Please look for the string "lowlow" below and report every line in which it occurs.

**EXERCISE INPUT**:
-------
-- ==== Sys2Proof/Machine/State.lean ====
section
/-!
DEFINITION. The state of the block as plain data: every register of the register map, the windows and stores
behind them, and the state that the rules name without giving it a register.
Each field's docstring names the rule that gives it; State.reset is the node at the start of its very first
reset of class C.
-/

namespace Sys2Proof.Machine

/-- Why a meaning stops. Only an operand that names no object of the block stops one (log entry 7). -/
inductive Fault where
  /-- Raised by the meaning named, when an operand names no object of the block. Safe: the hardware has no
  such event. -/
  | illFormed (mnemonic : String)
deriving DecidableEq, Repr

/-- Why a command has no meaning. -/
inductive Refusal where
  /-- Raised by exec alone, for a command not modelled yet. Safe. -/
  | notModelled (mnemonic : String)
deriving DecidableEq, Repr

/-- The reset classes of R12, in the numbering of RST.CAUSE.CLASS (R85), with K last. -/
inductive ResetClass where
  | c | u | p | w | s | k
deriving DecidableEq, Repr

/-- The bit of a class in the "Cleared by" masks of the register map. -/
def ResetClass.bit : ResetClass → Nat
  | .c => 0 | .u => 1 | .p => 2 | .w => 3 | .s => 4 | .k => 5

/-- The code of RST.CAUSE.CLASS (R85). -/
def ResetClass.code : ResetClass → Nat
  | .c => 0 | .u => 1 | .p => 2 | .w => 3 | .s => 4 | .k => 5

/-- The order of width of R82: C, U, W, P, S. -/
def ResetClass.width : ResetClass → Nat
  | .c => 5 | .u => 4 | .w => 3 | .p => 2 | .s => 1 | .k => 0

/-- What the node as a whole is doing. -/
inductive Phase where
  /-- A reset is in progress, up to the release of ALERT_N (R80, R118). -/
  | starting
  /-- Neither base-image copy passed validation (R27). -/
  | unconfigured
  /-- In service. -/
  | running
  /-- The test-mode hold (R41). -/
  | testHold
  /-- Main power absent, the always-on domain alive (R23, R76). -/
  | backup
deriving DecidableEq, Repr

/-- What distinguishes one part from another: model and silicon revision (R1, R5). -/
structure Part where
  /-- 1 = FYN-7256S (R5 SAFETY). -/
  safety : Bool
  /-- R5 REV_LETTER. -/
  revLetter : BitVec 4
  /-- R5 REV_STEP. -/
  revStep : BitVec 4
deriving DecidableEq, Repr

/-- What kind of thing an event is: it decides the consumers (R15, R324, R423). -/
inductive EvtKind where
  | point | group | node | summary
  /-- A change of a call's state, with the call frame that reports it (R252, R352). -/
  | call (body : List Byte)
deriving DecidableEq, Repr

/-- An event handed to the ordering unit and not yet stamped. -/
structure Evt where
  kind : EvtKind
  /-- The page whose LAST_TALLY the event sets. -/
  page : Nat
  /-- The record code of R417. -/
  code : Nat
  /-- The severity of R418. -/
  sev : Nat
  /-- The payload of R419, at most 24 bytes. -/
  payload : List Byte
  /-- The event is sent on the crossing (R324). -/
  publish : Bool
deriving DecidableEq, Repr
-------
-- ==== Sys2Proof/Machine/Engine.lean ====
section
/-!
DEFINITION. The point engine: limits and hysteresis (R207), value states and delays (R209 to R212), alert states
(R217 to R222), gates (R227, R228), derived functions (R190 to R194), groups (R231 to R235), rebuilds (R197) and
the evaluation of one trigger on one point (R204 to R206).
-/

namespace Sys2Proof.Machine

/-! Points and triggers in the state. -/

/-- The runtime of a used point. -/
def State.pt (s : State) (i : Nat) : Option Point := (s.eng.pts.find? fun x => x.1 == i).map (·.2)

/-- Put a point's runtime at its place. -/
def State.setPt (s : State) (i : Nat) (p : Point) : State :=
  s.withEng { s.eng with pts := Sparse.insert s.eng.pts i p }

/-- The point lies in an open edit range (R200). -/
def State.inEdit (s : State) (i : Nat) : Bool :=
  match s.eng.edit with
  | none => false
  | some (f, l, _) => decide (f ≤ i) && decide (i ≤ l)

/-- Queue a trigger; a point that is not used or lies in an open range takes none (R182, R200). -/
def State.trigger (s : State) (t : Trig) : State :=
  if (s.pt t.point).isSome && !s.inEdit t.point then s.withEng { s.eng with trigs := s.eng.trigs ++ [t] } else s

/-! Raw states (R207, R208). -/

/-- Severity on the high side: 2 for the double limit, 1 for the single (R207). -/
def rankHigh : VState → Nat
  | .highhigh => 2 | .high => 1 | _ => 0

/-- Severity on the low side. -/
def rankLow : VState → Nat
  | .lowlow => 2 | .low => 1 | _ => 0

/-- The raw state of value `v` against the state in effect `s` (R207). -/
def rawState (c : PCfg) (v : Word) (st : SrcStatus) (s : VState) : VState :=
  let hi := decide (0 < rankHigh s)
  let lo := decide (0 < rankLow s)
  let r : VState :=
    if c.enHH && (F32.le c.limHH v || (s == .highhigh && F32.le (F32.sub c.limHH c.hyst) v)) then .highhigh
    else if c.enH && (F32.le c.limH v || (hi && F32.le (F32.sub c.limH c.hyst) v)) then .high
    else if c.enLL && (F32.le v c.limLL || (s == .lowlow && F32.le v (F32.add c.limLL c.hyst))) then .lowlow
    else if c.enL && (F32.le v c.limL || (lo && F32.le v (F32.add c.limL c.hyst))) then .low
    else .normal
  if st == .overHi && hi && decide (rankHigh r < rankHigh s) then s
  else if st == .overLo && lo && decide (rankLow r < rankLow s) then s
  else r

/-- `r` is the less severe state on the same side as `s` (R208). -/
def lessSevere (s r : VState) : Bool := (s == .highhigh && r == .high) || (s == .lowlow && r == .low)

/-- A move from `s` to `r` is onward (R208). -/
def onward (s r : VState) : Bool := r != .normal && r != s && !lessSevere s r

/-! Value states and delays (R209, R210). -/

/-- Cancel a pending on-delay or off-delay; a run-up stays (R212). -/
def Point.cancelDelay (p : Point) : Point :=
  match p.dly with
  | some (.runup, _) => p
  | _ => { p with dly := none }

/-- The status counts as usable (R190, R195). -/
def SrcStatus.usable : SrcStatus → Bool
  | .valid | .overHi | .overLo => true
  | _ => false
-------
**RESPONSE**:
  | .lowlow => 2 | .low => 1 | _ => 0
    else if c.enLL && (F32.le v c.limLL || (s == .lowlow && F32.le v (F32.add c.limLL c.hyst))) then .lowlow
def lessSevere (s r : VState) : Bool := (s == .highhigh && r == .high) || (s == .lowlow && r == .low)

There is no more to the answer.